Entries taken from a collection
BEGIN

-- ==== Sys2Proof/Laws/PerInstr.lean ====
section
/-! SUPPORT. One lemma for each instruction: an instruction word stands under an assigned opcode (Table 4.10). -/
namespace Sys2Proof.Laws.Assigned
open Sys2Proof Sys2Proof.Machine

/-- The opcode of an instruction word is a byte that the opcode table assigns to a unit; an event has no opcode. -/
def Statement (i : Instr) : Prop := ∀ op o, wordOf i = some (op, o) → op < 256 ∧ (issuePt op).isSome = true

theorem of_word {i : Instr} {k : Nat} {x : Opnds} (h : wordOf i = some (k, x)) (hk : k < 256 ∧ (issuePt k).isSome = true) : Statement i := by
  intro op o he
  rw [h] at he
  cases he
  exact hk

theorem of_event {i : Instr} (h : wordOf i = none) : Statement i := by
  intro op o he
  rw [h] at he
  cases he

END
BEGIN

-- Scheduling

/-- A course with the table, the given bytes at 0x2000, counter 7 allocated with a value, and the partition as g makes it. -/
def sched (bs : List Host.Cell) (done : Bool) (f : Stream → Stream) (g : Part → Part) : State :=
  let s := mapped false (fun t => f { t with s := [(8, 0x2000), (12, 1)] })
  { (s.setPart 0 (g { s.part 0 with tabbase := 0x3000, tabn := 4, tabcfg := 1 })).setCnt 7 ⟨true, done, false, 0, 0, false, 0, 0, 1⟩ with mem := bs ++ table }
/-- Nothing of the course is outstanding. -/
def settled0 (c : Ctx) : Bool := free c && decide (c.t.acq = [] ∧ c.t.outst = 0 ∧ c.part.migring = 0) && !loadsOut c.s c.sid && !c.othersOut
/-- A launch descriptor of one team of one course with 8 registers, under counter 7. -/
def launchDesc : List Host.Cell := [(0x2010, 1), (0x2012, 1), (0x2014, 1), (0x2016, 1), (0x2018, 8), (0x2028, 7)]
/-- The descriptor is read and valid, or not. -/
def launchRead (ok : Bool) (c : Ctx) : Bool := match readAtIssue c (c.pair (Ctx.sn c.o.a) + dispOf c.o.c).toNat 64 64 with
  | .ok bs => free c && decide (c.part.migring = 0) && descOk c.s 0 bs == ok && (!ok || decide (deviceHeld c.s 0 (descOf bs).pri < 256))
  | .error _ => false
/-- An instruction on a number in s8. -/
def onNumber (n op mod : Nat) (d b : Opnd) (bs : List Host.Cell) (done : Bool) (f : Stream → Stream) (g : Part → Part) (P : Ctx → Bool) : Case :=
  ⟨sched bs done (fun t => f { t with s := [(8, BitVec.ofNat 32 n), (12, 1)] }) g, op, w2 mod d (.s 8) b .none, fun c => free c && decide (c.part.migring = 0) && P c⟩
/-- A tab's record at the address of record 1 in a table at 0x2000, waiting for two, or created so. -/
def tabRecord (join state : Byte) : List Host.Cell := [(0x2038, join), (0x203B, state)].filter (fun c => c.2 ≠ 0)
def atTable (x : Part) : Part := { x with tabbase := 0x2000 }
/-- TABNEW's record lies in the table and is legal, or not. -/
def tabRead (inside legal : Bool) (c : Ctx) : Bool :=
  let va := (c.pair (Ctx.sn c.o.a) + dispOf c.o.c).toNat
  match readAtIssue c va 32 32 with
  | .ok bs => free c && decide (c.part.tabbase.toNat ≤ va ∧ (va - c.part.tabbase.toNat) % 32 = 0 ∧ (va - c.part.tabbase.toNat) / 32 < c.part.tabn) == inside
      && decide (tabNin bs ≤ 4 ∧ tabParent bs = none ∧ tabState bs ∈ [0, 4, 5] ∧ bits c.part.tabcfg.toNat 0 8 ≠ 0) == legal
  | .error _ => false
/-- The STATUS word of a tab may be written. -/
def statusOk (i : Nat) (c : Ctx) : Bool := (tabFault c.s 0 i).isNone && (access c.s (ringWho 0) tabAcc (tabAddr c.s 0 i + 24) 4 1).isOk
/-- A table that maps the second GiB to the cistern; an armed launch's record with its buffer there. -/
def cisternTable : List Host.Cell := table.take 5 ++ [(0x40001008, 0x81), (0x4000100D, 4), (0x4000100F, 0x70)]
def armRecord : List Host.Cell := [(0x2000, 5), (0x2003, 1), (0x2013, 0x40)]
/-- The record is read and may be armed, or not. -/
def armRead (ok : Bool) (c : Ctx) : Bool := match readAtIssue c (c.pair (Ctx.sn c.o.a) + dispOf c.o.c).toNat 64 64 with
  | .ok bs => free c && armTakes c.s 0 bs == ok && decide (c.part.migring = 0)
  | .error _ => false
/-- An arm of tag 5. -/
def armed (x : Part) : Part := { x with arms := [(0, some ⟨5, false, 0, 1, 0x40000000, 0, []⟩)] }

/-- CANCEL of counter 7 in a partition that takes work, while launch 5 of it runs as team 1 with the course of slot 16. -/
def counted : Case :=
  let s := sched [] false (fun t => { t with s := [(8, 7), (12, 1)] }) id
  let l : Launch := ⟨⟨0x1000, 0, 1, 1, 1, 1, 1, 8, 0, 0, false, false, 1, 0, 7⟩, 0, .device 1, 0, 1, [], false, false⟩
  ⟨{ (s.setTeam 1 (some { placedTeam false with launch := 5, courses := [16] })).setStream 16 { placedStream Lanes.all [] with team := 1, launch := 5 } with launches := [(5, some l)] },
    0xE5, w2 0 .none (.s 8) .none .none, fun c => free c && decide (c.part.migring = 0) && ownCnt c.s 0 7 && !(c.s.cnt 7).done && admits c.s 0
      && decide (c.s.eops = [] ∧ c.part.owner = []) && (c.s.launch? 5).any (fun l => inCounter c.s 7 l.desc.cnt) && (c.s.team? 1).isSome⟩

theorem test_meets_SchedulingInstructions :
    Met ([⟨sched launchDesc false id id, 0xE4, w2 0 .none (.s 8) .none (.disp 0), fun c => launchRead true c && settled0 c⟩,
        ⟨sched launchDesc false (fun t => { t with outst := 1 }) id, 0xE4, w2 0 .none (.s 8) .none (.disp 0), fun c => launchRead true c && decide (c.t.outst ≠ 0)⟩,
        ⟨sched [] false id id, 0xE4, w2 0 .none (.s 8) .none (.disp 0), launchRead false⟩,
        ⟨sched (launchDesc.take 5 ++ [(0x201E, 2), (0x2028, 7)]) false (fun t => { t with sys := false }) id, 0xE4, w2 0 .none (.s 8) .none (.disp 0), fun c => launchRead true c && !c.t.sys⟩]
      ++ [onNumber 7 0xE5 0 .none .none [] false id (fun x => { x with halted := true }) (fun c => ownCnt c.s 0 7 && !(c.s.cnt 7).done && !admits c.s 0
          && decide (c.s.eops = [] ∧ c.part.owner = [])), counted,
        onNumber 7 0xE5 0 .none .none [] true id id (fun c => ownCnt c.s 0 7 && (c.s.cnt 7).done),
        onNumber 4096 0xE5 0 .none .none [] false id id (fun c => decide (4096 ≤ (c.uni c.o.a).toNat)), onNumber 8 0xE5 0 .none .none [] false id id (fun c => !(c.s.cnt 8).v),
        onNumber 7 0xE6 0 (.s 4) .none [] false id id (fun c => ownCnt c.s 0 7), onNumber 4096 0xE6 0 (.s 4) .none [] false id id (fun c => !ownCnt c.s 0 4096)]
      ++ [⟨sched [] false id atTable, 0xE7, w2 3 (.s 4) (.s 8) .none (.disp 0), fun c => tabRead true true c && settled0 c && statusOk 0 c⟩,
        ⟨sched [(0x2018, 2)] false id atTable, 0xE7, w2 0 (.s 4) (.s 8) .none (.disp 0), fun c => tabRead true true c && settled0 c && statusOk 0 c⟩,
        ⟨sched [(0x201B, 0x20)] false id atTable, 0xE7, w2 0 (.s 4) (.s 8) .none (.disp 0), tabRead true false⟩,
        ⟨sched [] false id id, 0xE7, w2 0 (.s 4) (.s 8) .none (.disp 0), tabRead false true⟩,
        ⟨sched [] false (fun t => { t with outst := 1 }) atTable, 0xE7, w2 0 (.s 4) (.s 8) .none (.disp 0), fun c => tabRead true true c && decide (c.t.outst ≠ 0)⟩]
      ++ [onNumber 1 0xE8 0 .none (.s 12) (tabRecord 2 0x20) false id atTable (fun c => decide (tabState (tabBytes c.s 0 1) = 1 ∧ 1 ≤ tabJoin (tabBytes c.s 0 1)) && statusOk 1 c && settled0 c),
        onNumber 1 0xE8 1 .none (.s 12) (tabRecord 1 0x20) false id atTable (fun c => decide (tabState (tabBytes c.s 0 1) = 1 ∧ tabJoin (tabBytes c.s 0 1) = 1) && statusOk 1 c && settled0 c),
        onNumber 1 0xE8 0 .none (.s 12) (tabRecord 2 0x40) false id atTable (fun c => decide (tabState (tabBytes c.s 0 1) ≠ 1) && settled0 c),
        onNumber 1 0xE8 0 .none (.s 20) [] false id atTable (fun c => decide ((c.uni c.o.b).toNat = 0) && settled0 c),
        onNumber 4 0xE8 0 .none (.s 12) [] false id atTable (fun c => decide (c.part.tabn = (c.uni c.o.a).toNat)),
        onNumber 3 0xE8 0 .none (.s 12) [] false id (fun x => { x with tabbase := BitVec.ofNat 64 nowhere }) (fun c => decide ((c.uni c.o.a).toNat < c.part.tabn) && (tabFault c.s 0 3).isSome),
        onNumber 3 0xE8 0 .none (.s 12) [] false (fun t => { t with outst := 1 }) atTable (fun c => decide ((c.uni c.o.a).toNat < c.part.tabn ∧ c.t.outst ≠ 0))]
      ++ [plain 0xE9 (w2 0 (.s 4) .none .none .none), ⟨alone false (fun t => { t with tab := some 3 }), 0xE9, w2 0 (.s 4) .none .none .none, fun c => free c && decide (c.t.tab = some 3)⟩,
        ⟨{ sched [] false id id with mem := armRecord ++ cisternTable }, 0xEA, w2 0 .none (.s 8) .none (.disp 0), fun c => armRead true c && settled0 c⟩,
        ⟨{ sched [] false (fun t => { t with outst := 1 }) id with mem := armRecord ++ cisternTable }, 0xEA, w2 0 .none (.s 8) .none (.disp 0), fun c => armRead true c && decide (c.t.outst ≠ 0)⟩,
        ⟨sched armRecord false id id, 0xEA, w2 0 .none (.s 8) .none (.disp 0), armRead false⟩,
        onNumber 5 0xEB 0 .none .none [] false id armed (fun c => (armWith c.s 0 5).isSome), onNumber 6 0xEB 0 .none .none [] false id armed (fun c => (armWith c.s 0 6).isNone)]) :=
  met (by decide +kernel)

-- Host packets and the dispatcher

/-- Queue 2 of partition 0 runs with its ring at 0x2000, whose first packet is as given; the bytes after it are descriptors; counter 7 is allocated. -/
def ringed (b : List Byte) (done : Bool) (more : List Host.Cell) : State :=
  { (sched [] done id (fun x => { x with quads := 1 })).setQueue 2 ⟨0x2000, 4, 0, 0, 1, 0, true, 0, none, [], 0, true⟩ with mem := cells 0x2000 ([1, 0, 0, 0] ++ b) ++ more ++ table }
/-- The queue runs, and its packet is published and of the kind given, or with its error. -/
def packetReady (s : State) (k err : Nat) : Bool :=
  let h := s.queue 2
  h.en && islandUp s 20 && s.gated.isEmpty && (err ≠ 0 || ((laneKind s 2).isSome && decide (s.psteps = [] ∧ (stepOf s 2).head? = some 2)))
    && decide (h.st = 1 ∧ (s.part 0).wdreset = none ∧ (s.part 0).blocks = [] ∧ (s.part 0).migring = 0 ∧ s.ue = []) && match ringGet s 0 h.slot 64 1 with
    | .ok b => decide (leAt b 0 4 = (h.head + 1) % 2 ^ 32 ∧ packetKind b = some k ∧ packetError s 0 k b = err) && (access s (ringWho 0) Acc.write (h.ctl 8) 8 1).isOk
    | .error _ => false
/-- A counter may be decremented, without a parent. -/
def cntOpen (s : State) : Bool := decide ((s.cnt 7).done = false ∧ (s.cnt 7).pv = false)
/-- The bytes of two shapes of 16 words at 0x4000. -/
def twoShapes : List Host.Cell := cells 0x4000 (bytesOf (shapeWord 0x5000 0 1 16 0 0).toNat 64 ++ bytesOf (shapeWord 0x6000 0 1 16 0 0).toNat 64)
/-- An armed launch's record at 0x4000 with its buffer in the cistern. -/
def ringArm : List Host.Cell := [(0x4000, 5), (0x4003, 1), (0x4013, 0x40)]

END

#### What the task requires:
With the line that has "buffer there. -/" as the first and the line that has "launchDesc false (fun" as the last, repeat exactly that run of lines above and no more.

#### Answer space:
/-- A table that maps the second GiB to the cistern; an armed launch's record with its buffer there. -/
def cisternTable : List Host.Cell := table.take 5 ++ [(0x40001008, 0x81), (0x4000100D, 4), (0x4000100F, 0x70)]
def armRecord : List Host.Cell := [(0x2000, 5), (0x2003, 1), (0x2013, 0x40)]
/-- The record is read and may be armed, or not. -/
def armRead (ok : Bool) (c : Ctx) : Bool := match readAtIssue c (c.pair (Ctx.sn c.o.a) + dispOf c.o.c).toNat 64 64 with
  | .ok bs => free c && armTakes c.s 0 bs == ok && decide (c.part.migring = 0)
  | .error _ => false
/-- An arm of tag 5. -/
def armed (x : Part) : Part := { x with arms := [(0, some ⟨5, false, 0, 1, 0x40000000, 0, []⟩)] }

/-- CANCEL of counter 7 in a partition that takes work, while launch 5 of it runs as team 1 with the course of slot 16. -/
def counted : Case :=
  let s := sched [] false (fun t => { t with s := [(8, 7), (12, 1)] }) id
  let l : Launch := ⟨⟨0x1000, 0, 1, 1, 1, 1, 1, 8, 0, 0, false, false, 1, 0, 7⟩, 0, .device 1, 0, 1, [], false, false⟩
  ⟨{ (s.setTeam 1 (some { placedTeam false with launch := 5, courses := [16] })).setStream 16 { placedStream Lanes.all [] with team := 1, launch := 5 } with launches := [(5, some l)] },
    0xE5, w2 0 .none (.s 8) .none .none, fun c => free c && decide (c.part.migring = 0) && ownCnt c.s 0 7 && !(c.s.cnt 7).done && admits c.s 0
      && decide (c.s.eops = [] ∧ c.part.owner = []) && (c.s.launch? 5).any (fun l => inCounter c.s 7 l.desc.cnt) && (c.s.team? 1).isSome⟩

theorem test_meets_SchedulingInstructions :
    Met ([⟨sched launchDesc false id id, 0xE4, w2 0 .none (.s 8) .none (.disp 0), fun c => launchRead true c && settled0 c⟩,
        ⟨sched launchDesc false (fun t => { t with outst := 1 }) id, 0xE4, w2 0 .none (.s 8) .none (.disp 0), fun c => launchRead true c && decide (c.t.outst ≠ 0)⟩,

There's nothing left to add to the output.